ALEX BRUMMER: Keep the Pru in the City at this crucial time for post-Brexit Britain
Barely six months have passed since the Prudential split off its high-flying international operations from its UK fund management and life assurance side.
It hasn’t taken long for investment activists to see a flaw in the new structure. US hedge fund Third Point does not see much sense in the UK-quoted insurer operating in two territories, Asia and the US. It has a £1.5billion stake and is demanding further changes.
Third Point, run by Daniel Loeb, wants Prudential to close its London HQ and a further split between the Asian operations and US annuity specialists Jackson Life.
Threat: Third Point, run by Daniel Loeb, wants Prudential to close its London HQ and a further split between the Asian operations and US annuity specialists Jackson Life
It has struck when the new Pru is in transition. After a hugely complex separation, which involved sorting out the legacy of 170 years as a life company, it has barely had a chance to establish a record as an independent outfit.
Indeed, the assault from across the Atlantic comes at an awkward moment as the architect of the current shape of the group, Paul Manduca, makes way for Shriti Vadera who currently chairs Santander UK and is one of the most experienced hands in financial policy making.
There is some logic to Third Point’s call for hiving off the American operations. In fact, it would not have been surprising if a new structure had been high up on Baroness Vadera’s agenda.

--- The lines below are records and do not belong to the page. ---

/-! ### Power states (spec/03 R49, R51, R52) -/

/-- Does a tile hold work that keeps it from Retain and Off (spec/03 R52)? -/
def State.holdsWork (s : State) (t : Nat) : Bool :=
  let x := s.tile t
  x.recs.any (fun kv => kv.2.state != .free) || s.strands.any (fun kv => kv.2.loc.tile == t)
  || (List.range 16).any (fun c => !(s.imagesAway (colKey t c)).isEmpty)
  || !x.tasks.isEmpty || !x.holders.isEmpty || x.hedges.any (fun kv => kv.2.state != .idle)
  || s.cols.any (fun kv => kv.1 / 16 == t && (kv.2.copy.isSome || kv.2.rakeRun.isSome || !kv.2.rakeQ.isEmpty))
  || (List.range 4).any (fun e => (s.savedFor t e).isSome)
/-- The RESULT of a request for Retain or Off: 2 where a tile is Halting, 1 where it holds work, is in neither Run nor Idle, or is
already changing. -/
def State.powerResult (s : State) (t : Nat) : Nat :=
  let p := (s.tile t).pow
  if (s.tile t).debug == .halting then 2
  else if s.holdsWork t || !(p.mode == .run || p.mode == .idle) || p.target.isSome then 1
  else 0
/-- Every pending granule of a tile's four sieves is applied (spec/09 R180). -/
def State.applyTile (s : State) (t : Nat) : State :=
  (List.range 4).foldl (fun s q =>
    let qk := quadKey t q
    (s.quad qk).dir.foldl (fun s g => s.applyGranule qk g .retire) s) s
/-- What a quadrant keeps through Retain: its registers, with the tile cache and bin SRAM lost. -/
def Quad.asleep (q : Quad) : Quad := { q with lines := [], dir := [], bins := [], runs := [], spilling := false, forceQ := [], forcing := .none }
/-- What a core keeps through Retain: its registers. The spec names QPART, the range registers and CYC; the model keeps CORECTL, DBGCTL and
the counters of sieve and tile cache too, as registers of the management block (log 37). -/
def Core.retained (c : Core) : Core := { Core.reset with corectl := c.corectl, dbgctl := c.dbgctl }
/-- Retain: sieves applied, the cache written back, and cores, engines and the SRAM layer without power (spec/03 R52). -/
def State.retainTile (s : State) (t : Nat) : State :=
  let s1 := s.applyTile t
  { s1 with
    quads := FMap.mapVals s1.quads (fun k (q : Quad) =>
      if k / 4 = t then Quad.asleep { q with qwbk := q.qwbk + (q.lines.filter (fun l => l.dirty)).length } else q)
    cores := FMap.mapVals s1.cores (fun k (c : Core) => if k / 768 = t then Core.retained c else c)
    engines := s1.engines.filter (fun kv => kv.1 / 4 != t)
    cols := FMap.mapVals s1.cols (fun k (c : Column) => if k / 16 = t then { c with tlb := [], rakeBuf := [] } else c)
    sram := s1.sram.clear (sramKey (4 * t) 0 0) (sramKey (4 * t + 4) 0 0)
    badLines := s1.badLines.filter (fun l =>
      !(decide (sramLine (sramKey (4 * t) 0 0) ≤ l) && decide (l < sramLine (sramKey (4 * t + 4) 0 0)))) }
/-- PWRCMD_RETAIN (spec R52). -/
def execPwrcmdRetain (tile : Nat) (s : State) : Out :=
  let p := (s.tile tile).pow
  .next <|
    if !s.tileLive tile then s
    else
      match s.powerResult tile with
      | 0 => (s.retainTile tile).setPow tile { p with mode := .retain, result := 0, target := some .retain }
      | n => s.setPow tile { p with result := n }
/-- PWRCMD_OFF (spec R52): power is removed from all but the router and the management link. -/
def execPwrcmdOff (tile : Nat) (s : State) : Out :=
  let p := (s.tile tile).pow
  .next <|
    if !s.tileLive tile then s
    else
      match s.powerResult tile with
      | 0 => (s.setPow tile { p with result := 0, target := some .off }).wipeTile tile
      | n => s.setPow tile { p with result := n }
/-- PWRCMD_RUN (spec R52): ends Retain or Off; in Run and Idle there is nothing to do. -/
def execPwrcmdRun (tile : Nat) (s : State) : Out :=
  let p := (s.tile tile).pow
  .next <|
    if !s.tileLive tile then s
    else if p.target.isSome then s.setPow tile { p with result := 1 }
    else if p.mode == .run || p.mode == .idle then s.setPow tile { p with result := 0 }
    else s.setPow tile { p with result := 0, target := some .run }
/-- POWER_TRANSITION_DONE (spec R52): the transition completes. Off ends with the image verified and the self-test of the site, whose
failure is handled as at boot. -/
def execPowerTransitionDone (tile : Nat) (res : SelfTest) (s : State) : Out :=
  let p := (s.tile tile).pow
  .next <|
    if !s.tileLive tile then s
    else
      match p.target, s.siteOf tile with
      | some .run, some site =>
        if p.mode == .retain then s.setPow tile { p with mode := .run, target := none }
        else
          let img := match s.head.tileImage with | some i => s.imageOk i | none => false
          match s.judge site { res with pass := res.pass && img && (s.site site).status == .live } with
          | (s1, true) =>
            let x := s1.tile tile
            let s2 := s1.startTile tile site
            let y := s2.tile tile
            let s3 := s2.putTile tile { y with
              cyc := 0, debug := x.debug, opened := x.opened, inbox := x.inbox, inboxDie := x.inboxDie, bindDie := x.bindDie }
            s3.putSite site { s3.site site with
              report := some res
              measure := (match s.head.tileImage with | some i => i.hash | none => 0) }
          | (s1, false) => (s1.setSite site .failed).loseTile tile
      | some m, _ => s.setPow tile { p with mode := m, target := none }
      | none, _ => s
/-- Is nothing at work on a tile: no strand, task, copy or rake request (spec/03 R49)? -/
def State.tileAtRest (s : State) (t : Nat) : Bool :=
  !s.strands.any (fun kv => kv.2.loc.tile == t && kv.2.status != .inFlight) && (s.tile t).tasks.isEmpty
  && !s.cols.any (fun kv => kv.1 / 16 == t && (kv.2.copy.isSome || kv.2.rakeRun.isSome || !kv.2.rakeQ.isEmpty))
/-- IDLE_ENTER (spec R49): a tile with nothing at work gates its clocks; a halted one stays in Run (spec/03 R51). -/
def execIdleEnter (tile : Nat) (s : State) : Out :=
  let p := (s.tile tile).pow
  .next <|
    if s.tileUp tile && p.mode == .run && p.target.isNone && s.tileAtRest tile && (s.tile tile).debug != .halting then
      s.setPow tile { p with mode := .idle }
    else s
/-- IDLE_EXIT (spec R49): an arrival moves the tile back to Run. -/
def execIdleExit (tile : Nat) (s : State) : Out :=
  let p := (s.tile tile).pow
  .next (if s.tileUp tile && p.mode == .idle then s.setPow tile { p with mode := .run } else s)

/-! ### Lane repair (spec/03 R48, spec/11 R226) -/

/-- Begin a repair: the column holds new accesses until the switch. A retrain is marked by 4096 above the lane. While one is under way in the
column another is answered Busy (log 37). -/
def State.startRepair (s : State) (t col n : Nat) : State :=
  let k := colKey t col
  if (s.col k).repair.isSome then s.reply (.status "Busy") else s.putCol k { s.col k with repair := some n }
/-- REPAIR_COMMAND (spec R48): the host commands a repair; with no spare left it fails, and the column is reported. -/
def execRepairCommand (tile col lane : Nat) (s : State) : Out :=
  .next <| match s.siteOf tile with
  | some site =>
    if !s.tileUp tile || 16 ≤ col || 1040 ≤ lane then s
    else if s.repairable site col lane then s.startRepair tile col lane
    else s.reply (.noSpare tile col)
  | none => s
/-- REPAIR_AUTO (spec R48): a condition in a class that REPAUTH enables starts a retrain (class 0) or a repair (1 and 2). -/
def execRepairAuto (tile col lane cls : Nat) (s : State) : Out :=
  .next <| match s.siteOf tile with
  | some site =>
    if !s.tileUp tile || 16 ≤ col || 1040 ≤ lane || 2 < cls || bits (s.tile tile).repauth cls 1 = 0 then s
    else if cls = 0 then s.startRepair tile col (4096 + lane)
    else if s.repairable site col lane then s.startRepair tile col lane
    else s.reply (.noSpare tile col)
  | none => s
/-- REPAIR_SWITCH (spec R226): the lane is switched to a free spare, or retuned; Repair is raised with column and lane, and the held
accesses go on. A column that a compaction of the log has retired meanwhile has no spare left (spec/03 R47). -/
def execRepairSwitch (tile col : Nat) (s : State) : Out :=
  let k := colKey tile col
  let c := s.col k
  .next <| match c.repair, s.siteOf tile with
  | some n, some site =>
    let s1 := s.putCol k { c with repair := none }
    if 4096 ≤ n then s1.raiseMain 0x23 tile (2 ^ 63 + col * 65536 + (n - 4096))
    else
      if s1.colRetired site col then s1.reply (.noSpare tile col)
      else
        let s2 := s1.logAppend 3 site col n 0x23
        (s2.putCol k { s2.col k with busBad := false, lanes := laneMap (s1.deadLanes site col ++ [n]) }).raiseMain 0x23 tile (col * 65536 + n)
  | _, _ => s

/-! ### The scrubber (spec/11 R220, R221) -/

/-- An uncorrectable error arises in the structure of a source of R220, to be met at the next access there. p names the place: for 2 the
panel physical address of a line that the tile cache holds, or 2^42 and more for the key of a byte of scratch; for 3 twice an engine and which
channel; for 4 a quadrant and 2^12 times the place of a bin entry; for 5 four times an engine and 0 for scale memory or a bank plus 1; for 6 a
strand's handle times 256 and a register, x registers from 128; for 7 a column, plus 1024 and 1024 times a core of it where the line lies in
its line and instruction buffers and not in the rake unit's; for 8 a strand whose image is stored; for 9 a column. -/
def State.strike (s : State) (source p : Nat) : State :=
  match source with
  | 2 =>
    if 2 ^ 42 ≤ p then { s with badLines := if s.badLines.contains (sramLine (p - 2 ^ 42)) then s.badLines
                                            else s.badLines ++ [sramLine (p - 2 ^ 42)] }
    else
      let qk := quadOfCol (p / 2 ^ 32)
      let q := s.quad qk
      s.putQuad qk { q with lines := q.lines.map (fun l => if l.within (p / 2 ^ 32 % 16) (p % 2 ^ 32) 1 then { l with bad := true } else l) }
  | 3 =>
    let e := s.engine (p / 2)
    s.putEngine (p / 2) (if p % 2 = 0 then { e with badA := e.badA || !e.chA.isEmpty } else { e with badB := e.badB || !e.chB.isEmpty })
  | 4 =>
    let q := s.quad (p % 2 ^ 12)
    match q.bins[p / 2 ^ 12]? with
    | some kv => s.putQuad (p % 2 ^ 12) { q with bins := FMap.set q.bins kv.1 { kv.2 with bad := true } }
    | none => s
  | 5 =>
    let e := s.engine (p / 4)
    s.putEngine (p / 4) (match p % 4 with
      | 0 => { e with badScale := true }
      | 1 => { e with bank0 := { e.bank0 with bad := true } }
      | _ => { e with bank1 := { e.bank1 with bad := true } })
  | 6 =>
    match s.strand? (.ofNat 64 (p / 256)) with
    | some st =>
      if !st.inSlot then s
      else if 128 ≤ p % 256 then s.putStrand { st with xpar := st.xpar ||| 1#8 <<< (p % 8) }
      else s.putStrand (st.setRc (p % 256) { st.rc (p % 256) with par := true })
    | none => s
  | 7 =>
    let k := p % 1024
    let bad := fun (l : List Snapshot) => l.map (fun x => { x with bad := true })
    if p < 1024 then s.putCol k { s.col k with rakeBuf := bad (s.col k).rakeBuf }
    else
      let key := k / 16 * 768 + k % 16 * 48 + (p / 1024 - 1) % 48
      let c := s.core key
      s.putCore key { c with lineBuf := bad c.lineBuf, instrBuf := bad c.instrBuf }
  | 8 =>
    match s.strand? (.ofNat 64 p) with
    | some st => if st.inSlot then s else s.putStrand { st with imgBad := true }
    | none => s
  | 9 => s.putCol p { s.col p with busBad := true }
  | _ => s
/-- PATROL_SCRUB (spec R220): a DRAM line is read and written back: 0 clean, 1 corrected, otherwise uncorrectable. An error of another
structure's arises as kind 16 and its source: the scrubber does not look there, and the next access finds it (log 36). -/
def execPatrolScrub (pa kind : Nat) (s : State) : Out :=
  .next <|
    if 16 ≤ kind then s.strike (kind - 16) pa
    else if kind = 0 || !s.paOk pa 1 then s
    else if kind = 1 then s.logError (pa / 2 ^ 36) 1 false pa 0 0
    else { s with badLines := if s.badLines.contains (pa / 64) then s.badLines else s.badLines ++ [pa / 64] }.logError (pa / 2 ^ 36) 1 true pa 0 0

end Sys2Proof.Machine
end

What would be deeply disturbing, in the post-Brexit era, would be a departure from these shores of the UK’s most historic and largest insurers with a market value of £37billion.
Even though much of the Pru’s earnings are in the Pacific region, most investors are here in traditional UK long funds.
It is carefully supervised from London, and well away from political upheaval in Hong Kong and coronavirus and autocracy in China.
It is also a large overseas earner for the City, UK plc’s service sector, and pays its taxes in the UK.
Chief executive Mike Wells should show the New York marauders the door. It will be up to new chairman Baroness Vadera and her board to decide if the current structure is fit for purpose.
The World Intellectual Property Organisation (WIPO) is one of those UN agencies most people have never heard of. As the trade battle between China and the United States moves from physical trade to AI, telecoms and technology, it is at the centre of the geopolitical universe.
There is a tendency to regard any campaigns led by the Trump White House as misguided. But when it comes to intellectual property the US President enjoys widespread support in his determination to head off China.
Trump is not alone in disparaging Boris Johnson’s decisions to give Huawei a big role in our next-generation 5G networks.
The Democrat-controlled House of Representatives and our Anglosphere pals in Australia don’t like it either.
Evidence suggests that some 85 per cent or more of technology and intellectual property theft is down to Beijing.
The cost of tech transfer is reckoned to be £460billion a year to the US alone. It also costs Europe billions of pounds a year.
As Britain has the most highly developed tech sector in Europe we are highly vulnerable. China, preposterously is seeking to put one of its own, Wang Binying, in charge of WIPO when the job of director general comes up in Geneva on March 5.
WIPO regulates and polices 46m patents across 200 jurisdictions so allowing the Chinese delegation to seize control could encourage the biggest breach in patent and data security ever.
Beijing is campaigning hard and has fertile support in Africa, where it has invested billions of dollars in infrastructure, and across the world.
American officials believe that widespread corruption has been involved. The US and other Western countries are seeking to rally support for a more neutral candidate. Singapore and Japan have been mentioned.
Allowing China to take charge of WIPO is to invite the fox into the chicken house.
Blackstone has a mixed history in the UK as anyone who followed its short but highly profitable and ethically questionable stewardship of Southern Cross care homes would testify.
Even so, it will be music to the ears of No 10 that the New York private equity colossus is ready to plough billions of pounds into renewing British infrastructure.
If it happens, that should go some way to cleaning the slate.